Return every line from the one with "intro c a t u y x hm hy hdiv hmod" through the one with "and both then", inclusive, exactly as it appears below.

### MATERIAL SUPPLIED ###

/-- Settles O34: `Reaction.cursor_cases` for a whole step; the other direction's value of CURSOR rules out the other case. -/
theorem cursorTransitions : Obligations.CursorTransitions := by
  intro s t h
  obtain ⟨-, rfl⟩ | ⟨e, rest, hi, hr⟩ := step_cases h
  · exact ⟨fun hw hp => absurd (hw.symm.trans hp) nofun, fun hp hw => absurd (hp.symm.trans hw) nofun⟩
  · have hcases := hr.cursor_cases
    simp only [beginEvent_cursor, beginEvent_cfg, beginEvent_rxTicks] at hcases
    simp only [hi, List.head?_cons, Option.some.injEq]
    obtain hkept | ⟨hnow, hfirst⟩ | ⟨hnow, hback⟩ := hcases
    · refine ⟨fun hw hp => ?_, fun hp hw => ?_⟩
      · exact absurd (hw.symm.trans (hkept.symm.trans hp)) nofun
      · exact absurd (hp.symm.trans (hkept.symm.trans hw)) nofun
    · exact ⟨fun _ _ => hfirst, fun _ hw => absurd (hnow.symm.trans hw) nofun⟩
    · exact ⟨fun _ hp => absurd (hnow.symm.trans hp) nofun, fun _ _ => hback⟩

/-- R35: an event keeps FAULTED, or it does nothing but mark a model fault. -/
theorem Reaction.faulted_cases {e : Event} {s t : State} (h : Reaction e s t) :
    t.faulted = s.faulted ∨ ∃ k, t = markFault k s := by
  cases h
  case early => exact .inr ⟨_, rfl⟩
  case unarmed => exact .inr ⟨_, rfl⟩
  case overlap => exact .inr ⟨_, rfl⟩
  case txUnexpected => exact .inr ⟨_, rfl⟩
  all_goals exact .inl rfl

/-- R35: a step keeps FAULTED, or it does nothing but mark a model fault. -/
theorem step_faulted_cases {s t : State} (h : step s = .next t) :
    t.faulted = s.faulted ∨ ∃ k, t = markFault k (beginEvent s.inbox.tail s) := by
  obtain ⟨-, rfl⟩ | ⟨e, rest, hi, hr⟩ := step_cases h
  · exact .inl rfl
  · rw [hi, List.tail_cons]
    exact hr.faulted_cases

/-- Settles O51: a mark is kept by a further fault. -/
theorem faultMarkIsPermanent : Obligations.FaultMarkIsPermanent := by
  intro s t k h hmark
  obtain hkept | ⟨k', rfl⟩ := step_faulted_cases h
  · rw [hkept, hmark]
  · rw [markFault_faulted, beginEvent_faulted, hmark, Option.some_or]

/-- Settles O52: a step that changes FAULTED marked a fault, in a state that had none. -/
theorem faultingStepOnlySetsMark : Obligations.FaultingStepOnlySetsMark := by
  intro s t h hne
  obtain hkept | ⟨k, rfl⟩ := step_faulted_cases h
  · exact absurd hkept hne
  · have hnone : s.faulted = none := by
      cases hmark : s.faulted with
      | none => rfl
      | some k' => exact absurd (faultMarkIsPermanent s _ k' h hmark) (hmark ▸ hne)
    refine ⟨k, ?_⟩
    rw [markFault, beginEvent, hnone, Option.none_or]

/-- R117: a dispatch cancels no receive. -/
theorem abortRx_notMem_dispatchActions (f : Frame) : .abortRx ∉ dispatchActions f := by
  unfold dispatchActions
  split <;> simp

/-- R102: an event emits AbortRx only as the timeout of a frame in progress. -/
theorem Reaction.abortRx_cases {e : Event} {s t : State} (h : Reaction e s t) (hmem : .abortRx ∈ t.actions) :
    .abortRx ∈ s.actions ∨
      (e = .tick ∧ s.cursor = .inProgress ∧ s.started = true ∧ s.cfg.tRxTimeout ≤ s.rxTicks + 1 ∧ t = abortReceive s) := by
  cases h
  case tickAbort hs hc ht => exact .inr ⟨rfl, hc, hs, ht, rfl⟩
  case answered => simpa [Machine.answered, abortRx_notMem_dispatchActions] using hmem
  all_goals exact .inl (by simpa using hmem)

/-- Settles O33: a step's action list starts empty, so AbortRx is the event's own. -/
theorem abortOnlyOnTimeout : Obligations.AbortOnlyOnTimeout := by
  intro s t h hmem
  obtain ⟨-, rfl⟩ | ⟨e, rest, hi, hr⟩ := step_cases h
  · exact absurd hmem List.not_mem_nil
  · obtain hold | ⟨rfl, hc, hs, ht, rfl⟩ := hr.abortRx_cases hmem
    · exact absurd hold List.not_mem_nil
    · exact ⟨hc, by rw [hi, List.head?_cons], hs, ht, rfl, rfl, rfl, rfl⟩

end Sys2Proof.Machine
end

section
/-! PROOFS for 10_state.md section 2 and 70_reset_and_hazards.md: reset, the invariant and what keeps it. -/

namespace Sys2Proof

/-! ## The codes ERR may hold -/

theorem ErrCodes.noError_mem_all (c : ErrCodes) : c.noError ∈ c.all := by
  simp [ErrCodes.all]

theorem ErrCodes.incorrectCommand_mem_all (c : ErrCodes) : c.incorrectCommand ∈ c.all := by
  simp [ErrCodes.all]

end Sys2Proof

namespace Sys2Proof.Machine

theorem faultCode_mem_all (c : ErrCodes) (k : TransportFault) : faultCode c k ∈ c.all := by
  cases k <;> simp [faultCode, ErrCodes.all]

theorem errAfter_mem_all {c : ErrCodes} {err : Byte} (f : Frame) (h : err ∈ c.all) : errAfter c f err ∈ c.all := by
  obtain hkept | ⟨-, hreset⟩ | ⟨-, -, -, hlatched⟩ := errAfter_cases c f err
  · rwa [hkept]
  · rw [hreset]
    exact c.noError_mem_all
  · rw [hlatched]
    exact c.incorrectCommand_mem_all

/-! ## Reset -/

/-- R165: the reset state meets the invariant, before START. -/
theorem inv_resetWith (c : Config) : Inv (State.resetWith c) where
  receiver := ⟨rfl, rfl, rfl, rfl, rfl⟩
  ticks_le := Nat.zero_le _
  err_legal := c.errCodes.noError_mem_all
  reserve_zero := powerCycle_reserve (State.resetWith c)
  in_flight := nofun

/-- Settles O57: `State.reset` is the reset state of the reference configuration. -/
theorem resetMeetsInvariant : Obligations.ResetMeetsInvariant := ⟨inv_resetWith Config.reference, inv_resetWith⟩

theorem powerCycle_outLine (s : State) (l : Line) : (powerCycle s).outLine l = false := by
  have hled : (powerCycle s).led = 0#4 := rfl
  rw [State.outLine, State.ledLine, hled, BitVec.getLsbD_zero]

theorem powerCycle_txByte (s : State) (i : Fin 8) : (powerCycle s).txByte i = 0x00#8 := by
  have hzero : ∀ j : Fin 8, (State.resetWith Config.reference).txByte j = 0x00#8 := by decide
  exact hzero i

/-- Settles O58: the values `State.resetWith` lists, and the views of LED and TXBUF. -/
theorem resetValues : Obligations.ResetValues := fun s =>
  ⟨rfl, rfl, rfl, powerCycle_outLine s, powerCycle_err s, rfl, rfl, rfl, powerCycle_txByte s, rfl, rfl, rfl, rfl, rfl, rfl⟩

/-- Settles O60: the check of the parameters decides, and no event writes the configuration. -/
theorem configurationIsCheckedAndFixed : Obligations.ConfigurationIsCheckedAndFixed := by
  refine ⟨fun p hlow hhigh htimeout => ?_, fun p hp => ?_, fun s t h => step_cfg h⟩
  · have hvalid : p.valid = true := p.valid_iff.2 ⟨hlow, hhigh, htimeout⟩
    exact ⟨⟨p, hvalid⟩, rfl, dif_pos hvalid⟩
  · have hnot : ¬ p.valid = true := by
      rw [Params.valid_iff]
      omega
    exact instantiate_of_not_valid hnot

###
### MATERIAL SUPPLIED ###

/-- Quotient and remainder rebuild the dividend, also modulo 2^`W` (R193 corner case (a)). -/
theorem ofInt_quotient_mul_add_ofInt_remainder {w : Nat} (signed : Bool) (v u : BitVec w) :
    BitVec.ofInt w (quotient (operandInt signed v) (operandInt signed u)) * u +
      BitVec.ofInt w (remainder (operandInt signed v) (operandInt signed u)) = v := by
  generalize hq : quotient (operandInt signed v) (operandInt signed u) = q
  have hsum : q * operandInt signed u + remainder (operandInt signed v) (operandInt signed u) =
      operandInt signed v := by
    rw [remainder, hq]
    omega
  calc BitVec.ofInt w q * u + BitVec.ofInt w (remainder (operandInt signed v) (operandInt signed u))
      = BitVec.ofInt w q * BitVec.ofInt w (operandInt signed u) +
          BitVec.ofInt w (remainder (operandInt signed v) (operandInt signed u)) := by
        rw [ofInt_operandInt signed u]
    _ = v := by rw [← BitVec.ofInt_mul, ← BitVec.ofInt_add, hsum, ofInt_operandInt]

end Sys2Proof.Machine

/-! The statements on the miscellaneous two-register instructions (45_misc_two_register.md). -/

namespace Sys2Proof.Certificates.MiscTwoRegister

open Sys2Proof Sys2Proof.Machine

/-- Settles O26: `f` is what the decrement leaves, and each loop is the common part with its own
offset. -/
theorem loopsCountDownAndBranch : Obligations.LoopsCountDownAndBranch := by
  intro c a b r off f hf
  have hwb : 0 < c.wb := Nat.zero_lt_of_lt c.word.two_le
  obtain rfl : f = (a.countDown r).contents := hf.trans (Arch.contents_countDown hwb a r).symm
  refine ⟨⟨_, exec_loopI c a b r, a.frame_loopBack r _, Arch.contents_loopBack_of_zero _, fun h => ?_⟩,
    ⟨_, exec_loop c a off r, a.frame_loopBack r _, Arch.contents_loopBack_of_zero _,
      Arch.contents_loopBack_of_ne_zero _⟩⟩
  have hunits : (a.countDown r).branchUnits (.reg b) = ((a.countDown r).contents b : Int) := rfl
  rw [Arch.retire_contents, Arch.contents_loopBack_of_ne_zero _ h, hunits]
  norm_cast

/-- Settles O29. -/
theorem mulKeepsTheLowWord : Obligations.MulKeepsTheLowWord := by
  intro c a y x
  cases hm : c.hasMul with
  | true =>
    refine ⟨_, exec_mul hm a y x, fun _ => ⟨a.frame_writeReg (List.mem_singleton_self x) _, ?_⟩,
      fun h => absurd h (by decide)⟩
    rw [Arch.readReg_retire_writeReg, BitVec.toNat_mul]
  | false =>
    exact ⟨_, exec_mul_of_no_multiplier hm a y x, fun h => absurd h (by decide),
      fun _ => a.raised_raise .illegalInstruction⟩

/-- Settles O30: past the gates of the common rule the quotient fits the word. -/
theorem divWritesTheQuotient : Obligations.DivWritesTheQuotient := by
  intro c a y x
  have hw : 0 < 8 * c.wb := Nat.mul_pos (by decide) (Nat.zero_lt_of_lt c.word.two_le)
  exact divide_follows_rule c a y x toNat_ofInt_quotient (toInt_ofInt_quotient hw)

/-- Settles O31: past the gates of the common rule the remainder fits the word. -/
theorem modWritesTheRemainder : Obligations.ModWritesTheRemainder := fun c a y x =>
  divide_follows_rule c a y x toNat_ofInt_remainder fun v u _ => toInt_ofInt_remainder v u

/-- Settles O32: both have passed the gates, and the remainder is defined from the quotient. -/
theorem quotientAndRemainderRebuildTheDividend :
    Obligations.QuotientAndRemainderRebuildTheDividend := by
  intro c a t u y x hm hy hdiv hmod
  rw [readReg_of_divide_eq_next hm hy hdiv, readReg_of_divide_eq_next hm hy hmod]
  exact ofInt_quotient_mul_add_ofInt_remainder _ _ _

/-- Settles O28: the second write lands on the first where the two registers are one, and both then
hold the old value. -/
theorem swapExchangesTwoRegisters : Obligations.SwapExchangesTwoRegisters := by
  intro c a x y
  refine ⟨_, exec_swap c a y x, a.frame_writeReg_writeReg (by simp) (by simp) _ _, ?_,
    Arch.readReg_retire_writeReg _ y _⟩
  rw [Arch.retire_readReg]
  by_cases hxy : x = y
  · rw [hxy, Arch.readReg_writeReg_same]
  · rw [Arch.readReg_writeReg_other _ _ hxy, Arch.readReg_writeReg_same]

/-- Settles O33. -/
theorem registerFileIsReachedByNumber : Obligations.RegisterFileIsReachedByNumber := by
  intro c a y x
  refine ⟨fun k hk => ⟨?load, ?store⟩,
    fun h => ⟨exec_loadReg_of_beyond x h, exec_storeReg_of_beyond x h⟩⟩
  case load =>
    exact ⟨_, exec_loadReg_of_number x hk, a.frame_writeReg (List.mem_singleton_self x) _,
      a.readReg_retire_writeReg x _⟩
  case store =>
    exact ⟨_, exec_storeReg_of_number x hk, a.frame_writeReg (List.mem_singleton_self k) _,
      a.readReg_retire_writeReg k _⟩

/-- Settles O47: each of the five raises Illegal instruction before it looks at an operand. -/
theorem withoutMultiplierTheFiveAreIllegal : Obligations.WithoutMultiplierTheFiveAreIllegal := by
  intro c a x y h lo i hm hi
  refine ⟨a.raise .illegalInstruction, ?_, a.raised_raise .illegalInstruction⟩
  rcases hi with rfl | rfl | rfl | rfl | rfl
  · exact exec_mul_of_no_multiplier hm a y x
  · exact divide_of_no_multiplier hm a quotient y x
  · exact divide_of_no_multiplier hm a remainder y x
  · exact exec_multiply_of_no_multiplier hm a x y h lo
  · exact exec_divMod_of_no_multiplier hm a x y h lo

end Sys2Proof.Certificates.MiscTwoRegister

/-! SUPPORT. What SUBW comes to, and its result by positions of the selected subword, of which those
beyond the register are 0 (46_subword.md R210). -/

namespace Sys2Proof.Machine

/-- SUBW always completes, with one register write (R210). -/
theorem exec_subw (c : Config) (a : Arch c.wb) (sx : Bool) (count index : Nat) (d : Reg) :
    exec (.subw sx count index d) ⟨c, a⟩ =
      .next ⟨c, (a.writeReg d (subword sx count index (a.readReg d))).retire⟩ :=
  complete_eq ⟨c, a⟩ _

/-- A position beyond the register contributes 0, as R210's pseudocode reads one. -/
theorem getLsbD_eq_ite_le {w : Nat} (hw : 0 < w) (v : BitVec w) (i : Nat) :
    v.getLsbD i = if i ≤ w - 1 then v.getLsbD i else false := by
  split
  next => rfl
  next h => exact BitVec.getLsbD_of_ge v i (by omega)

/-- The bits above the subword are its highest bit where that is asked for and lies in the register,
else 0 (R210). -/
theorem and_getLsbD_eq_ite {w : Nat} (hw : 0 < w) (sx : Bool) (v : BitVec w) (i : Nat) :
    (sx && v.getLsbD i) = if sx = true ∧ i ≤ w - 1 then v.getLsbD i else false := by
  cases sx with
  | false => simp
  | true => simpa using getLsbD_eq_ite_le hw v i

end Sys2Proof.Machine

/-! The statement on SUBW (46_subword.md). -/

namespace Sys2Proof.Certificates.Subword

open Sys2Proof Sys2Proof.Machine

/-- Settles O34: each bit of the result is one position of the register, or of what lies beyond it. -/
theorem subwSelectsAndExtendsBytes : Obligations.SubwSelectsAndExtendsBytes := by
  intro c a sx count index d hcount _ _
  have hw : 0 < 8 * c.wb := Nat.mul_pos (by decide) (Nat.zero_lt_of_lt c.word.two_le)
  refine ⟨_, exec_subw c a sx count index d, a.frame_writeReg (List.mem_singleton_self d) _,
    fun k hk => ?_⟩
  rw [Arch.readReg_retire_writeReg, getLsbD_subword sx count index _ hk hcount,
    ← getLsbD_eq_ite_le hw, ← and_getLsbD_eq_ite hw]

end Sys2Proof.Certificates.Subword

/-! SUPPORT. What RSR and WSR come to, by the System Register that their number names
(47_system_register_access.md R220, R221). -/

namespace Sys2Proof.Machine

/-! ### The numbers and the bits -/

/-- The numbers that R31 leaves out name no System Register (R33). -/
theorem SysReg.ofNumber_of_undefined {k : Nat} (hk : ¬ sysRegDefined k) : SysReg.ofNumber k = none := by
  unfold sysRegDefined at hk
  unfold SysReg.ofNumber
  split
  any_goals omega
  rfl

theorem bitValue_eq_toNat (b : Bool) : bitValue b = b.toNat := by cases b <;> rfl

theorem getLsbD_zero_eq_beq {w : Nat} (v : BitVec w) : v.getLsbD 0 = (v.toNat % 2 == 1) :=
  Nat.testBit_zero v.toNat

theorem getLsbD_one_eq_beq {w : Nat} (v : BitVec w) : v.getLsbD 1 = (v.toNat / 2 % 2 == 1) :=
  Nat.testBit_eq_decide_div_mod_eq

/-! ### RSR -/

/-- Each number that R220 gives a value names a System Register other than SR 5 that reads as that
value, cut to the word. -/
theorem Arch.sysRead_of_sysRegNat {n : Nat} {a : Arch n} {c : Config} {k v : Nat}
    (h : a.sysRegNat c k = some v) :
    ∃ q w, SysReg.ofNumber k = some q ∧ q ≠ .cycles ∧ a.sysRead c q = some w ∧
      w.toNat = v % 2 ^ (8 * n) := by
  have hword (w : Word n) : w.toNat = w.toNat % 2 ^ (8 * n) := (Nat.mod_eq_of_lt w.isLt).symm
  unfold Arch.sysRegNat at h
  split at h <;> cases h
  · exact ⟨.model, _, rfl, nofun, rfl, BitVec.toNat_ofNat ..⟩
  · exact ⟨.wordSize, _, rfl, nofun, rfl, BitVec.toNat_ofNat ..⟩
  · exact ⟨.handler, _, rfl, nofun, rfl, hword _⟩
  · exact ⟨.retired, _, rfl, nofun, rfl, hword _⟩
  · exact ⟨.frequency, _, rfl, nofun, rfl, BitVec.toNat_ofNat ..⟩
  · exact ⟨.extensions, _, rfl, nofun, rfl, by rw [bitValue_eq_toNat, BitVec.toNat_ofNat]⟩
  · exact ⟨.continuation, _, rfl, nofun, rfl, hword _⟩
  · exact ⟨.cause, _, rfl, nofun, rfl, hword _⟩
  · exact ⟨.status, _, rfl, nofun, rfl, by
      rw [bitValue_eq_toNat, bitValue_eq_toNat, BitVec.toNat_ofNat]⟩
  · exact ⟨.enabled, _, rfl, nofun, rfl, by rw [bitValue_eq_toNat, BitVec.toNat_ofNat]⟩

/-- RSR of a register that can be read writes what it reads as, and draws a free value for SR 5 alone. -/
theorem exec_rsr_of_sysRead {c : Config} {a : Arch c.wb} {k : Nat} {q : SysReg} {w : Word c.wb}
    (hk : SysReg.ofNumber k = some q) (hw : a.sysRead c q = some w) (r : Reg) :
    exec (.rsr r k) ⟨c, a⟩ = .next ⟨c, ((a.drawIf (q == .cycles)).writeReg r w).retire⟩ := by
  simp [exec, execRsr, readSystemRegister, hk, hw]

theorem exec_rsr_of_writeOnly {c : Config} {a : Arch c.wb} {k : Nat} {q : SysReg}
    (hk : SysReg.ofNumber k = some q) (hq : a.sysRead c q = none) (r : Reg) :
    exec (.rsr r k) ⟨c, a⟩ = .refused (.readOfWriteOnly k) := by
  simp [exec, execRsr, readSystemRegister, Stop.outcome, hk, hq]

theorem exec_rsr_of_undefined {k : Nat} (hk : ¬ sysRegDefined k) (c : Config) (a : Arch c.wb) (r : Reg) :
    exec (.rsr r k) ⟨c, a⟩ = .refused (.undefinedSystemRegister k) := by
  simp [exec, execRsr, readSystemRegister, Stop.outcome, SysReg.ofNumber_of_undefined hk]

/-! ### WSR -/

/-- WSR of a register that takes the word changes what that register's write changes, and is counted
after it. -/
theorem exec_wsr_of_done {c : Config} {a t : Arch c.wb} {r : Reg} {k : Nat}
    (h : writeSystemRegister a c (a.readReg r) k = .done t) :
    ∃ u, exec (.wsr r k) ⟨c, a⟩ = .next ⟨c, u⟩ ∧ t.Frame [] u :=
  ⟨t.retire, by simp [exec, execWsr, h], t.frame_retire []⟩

###
### MATERIAL SUPPLIED ###

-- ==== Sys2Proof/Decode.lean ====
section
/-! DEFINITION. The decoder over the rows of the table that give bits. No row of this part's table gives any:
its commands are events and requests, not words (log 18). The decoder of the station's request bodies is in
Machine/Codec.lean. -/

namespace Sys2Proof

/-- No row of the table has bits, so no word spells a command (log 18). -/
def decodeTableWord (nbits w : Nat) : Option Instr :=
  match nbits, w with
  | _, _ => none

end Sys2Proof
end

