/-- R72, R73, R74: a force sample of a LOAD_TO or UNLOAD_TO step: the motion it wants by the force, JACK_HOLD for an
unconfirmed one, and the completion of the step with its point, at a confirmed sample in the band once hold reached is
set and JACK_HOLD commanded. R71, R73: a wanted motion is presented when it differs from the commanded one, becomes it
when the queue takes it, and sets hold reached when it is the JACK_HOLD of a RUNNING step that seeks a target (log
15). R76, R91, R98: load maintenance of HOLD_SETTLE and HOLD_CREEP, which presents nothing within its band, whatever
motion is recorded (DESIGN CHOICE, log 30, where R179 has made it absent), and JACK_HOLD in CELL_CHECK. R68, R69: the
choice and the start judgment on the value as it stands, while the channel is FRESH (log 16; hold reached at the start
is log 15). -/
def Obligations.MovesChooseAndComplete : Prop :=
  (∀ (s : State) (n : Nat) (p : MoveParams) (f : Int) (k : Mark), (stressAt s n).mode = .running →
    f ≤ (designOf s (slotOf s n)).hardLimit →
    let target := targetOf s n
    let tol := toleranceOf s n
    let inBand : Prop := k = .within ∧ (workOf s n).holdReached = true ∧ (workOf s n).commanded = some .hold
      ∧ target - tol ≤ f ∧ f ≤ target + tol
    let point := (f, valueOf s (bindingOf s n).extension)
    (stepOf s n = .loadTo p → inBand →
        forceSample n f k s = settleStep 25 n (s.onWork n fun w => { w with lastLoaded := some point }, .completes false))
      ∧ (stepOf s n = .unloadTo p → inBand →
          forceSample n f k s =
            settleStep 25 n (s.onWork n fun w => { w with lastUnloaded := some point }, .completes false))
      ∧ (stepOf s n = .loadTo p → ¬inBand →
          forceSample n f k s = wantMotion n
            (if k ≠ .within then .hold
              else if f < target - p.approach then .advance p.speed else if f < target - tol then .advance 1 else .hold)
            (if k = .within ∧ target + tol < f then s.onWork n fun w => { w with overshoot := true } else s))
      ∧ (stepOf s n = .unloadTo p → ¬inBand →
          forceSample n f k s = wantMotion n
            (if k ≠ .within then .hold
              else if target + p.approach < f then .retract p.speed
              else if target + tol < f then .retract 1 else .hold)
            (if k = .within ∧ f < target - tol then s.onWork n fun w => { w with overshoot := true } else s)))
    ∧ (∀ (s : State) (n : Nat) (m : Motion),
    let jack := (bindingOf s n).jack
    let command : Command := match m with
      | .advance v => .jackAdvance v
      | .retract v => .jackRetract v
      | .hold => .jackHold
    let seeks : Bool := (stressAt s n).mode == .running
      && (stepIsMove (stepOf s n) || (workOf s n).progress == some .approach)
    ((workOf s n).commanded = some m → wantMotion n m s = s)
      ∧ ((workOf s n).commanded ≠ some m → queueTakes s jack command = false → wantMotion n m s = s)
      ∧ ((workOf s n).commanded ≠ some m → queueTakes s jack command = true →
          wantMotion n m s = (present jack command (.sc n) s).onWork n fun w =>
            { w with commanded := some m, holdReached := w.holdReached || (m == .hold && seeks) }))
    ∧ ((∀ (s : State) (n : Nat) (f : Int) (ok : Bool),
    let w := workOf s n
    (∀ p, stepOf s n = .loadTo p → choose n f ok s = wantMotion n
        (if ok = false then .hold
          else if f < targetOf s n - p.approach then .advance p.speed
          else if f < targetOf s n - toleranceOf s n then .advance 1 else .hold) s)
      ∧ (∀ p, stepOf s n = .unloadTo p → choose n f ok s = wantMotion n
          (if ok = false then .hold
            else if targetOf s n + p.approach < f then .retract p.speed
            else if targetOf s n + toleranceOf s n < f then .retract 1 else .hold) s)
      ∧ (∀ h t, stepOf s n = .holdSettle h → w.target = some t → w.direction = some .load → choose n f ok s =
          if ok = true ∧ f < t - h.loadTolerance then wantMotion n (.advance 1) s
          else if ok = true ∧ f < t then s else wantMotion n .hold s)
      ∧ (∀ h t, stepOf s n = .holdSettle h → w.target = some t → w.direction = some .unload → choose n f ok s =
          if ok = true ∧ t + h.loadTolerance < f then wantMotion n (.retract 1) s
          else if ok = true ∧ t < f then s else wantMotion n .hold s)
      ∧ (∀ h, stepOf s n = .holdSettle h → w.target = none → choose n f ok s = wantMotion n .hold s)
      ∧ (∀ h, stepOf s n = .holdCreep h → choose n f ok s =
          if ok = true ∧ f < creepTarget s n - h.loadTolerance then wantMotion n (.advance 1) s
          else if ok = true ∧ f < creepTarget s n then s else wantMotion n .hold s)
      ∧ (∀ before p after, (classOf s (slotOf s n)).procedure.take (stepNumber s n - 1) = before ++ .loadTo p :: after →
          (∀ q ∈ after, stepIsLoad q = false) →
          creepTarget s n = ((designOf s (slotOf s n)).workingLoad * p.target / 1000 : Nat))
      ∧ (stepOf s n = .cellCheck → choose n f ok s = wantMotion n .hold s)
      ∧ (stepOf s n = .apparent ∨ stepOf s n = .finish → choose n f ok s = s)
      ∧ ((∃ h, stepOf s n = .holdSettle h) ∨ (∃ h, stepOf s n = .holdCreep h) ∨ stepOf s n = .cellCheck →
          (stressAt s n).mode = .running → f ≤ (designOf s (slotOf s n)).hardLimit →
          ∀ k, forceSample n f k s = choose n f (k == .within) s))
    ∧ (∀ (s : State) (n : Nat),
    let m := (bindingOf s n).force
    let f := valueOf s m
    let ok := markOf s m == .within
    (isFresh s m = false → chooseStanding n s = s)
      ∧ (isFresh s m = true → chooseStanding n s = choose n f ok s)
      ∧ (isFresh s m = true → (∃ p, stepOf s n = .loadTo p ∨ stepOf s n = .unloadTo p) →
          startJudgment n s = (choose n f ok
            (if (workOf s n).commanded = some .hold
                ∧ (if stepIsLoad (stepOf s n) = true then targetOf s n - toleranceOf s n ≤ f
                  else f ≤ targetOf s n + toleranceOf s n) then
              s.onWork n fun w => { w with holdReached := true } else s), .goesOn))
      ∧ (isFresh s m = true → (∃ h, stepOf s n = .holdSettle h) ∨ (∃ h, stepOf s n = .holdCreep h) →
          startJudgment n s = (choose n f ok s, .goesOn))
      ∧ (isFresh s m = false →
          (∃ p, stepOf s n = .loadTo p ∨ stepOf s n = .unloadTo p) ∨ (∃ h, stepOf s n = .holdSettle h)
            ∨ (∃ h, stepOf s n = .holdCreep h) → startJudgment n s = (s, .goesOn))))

###

*RESULT*.
  intro c a t u y x hm hy hdiv hmod
  rw [readReg_of_divide_eq_next hm hy hdiv, readReg_of_divide_eq_next hm hy hmod]
  exact ofInt_quotient_mul_add_ofInt_remainder _ _ _

/-- Settles O28: the second write lands on the first where the two registers are one, and both then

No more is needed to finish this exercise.